Mathematical Problems in Engineering
Volume 2009 (2009), Article ID 871902, 16 pages
Research Article

Modeling and Simulations of Collapse Instabilities of Microbeams due to Capillary Forces

Department of Mechanical Engineering, State University of New York at Binghamton, Binghamton, NY 13902, USA

Received 11 November 2008; Revised 4 March 2009; Accepted 7 June 2009

Academic Editor: Oded Gottlieb

Copyright © 2009 Hassen M. Ouakad and Mohammad I. Younis. This is an open access article distributed under the Creative Commons Attribution License, which permits unrestricted use, distribution, and reproduction in any medium, provided the original work is properly cited.


We present modeling and analysis for the static behavior and collapse instabilities of doubly-clamped and cantilever microbeams subjected to capillary forces. These forces can be as a result of a volume of liquid trapped underneath the microbeam during the rinsing and drying process in fabrication. The model considers the microbeam as a continuous medium, the capillary force as a nonlinear function of displacement, and accounts for the mid-plane stretching and geometric nonlinearities. The capillary force is assumed to be distributed over a specific length underneath the microbeam.
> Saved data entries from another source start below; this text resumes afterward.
-- ==== Sys2Proof/Laws/Step.lean ====
section
/-! SUPPORT. What one step can do, and runs. -/

namespace Sys2Proof.Machine

variable {s t : State}

/-- A step that answers a next state was idle, a platform reset, or one decoded operation performed. -/
theorem step_next_cases (h : step s = .next t) :
    (s.host = [] ∧ t = s) ∨
    (∃ rest, s.host = .reset :: rest ∧ t = platformReset { s with host := rest }) ∨
    (∃ w rest i, s.host = .request w :: rest ∧ decode w = .instr i ∧ exec i { s with host := rest } = .next t) := by
  cases hs : s.host with
  | nil =>
    left
    rw [step, takeEvent_nil hs] at h
    simp only [idle, Host.Outcome.next.injEq] at h
    exact ⟨rfl, h.symm⟩
  | cons e rest =>
    right
    rw [step, takeEvent_cons hs] at h
    cases e with
    | reset =>
      left
      simp only [Host.Outcome.next.injEq] at h
      exact ⟨rest, rfl, h.symm⟩
    | request w =>
      right
      cases hd : decode w with
      | rejected r => simp [hd] at h
      | instr i =>
        simp only [hd] at h
        exact ⟨w, rest, i, rfl, hd, h⟩

/-- The step of a request that carries an operation. -/
theorem step_of_instr {w : Request} {rest : List HostEvent} {i : Instr}
    (hs : s.host = .request w :: rest) (hd : decode w = .instr i) : step s = exec i { s with host := rest } := by
  simp [step, takeEvent_cons hs, hd]

/-- The step of a request the decoder turns away. -/
theorem step_of_rejected {w : Request} {rest : List HostEvent} {r : DecodeRefusal}
    (hs : s.host = .request w :: rest) (hd : decode w = .rejected r) : step s = .refused (decodeRefusal r) := by
  simp [step, takeEvent_cons hs, hd]

/-- The runs of Safety.lean are the host's runs of this machine. -/
theorem runSteps_eq_core_run (n : Nat) (s : State) : runSteps n s = Sys2Proof.core.run n s := by
  induction n generalizing s with
  | zero => rfl
  | succ n ih =>
    simp only [runSteps, Host.Core.run, Sys2Proof.core]
    cases step s with
    | next s' => exact ih s'
    | fault r => rfl
    | refused r => rfl

/-- The first step of a run that completes, and the rest of it. -/
theorem runSteps_succ_next {n : Nat} (h : runSteps (n + 1) s = .next t) :
    ∃ u, step s = .next u ∧ runSteps n u = .next t := by
  rw [runSteps] at h
  cases hu : step s with
  | next u => exact ⟨u, rfl, by simpa [hu] using h⟩
  | fault r => exact absurd h (by simp [hu])
  | refused r => exact absurd h (by simp [hu])

end Sys2Proof.Machine
end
The Galerkin procedure is used to derive a reduced-order model consisting of a set of nonlinear algebraic and differential equations that describe the microbeams static and dynamic behaviors. We study the collapse instability, which brings the microbeam from its unstuck configuration to touch the substrate and gets stuck in the so-called pinned configuration. We calculate the pull-in length that distinguishes the free from the pinned configurations as a function of the beam thickness and gap width for both microbeams. Comparisons are made with analytical results reported in the literature based on the Ritz method for linear and nonlinear beam models. The instability problem, which brings the microbeam from a pinned to adhered configuration is also investigated. For this case, we use a shooting technique to solve the boundary-value problem governing the deflection of the microbeams. The critical microbeam length for this second instability is also calculated.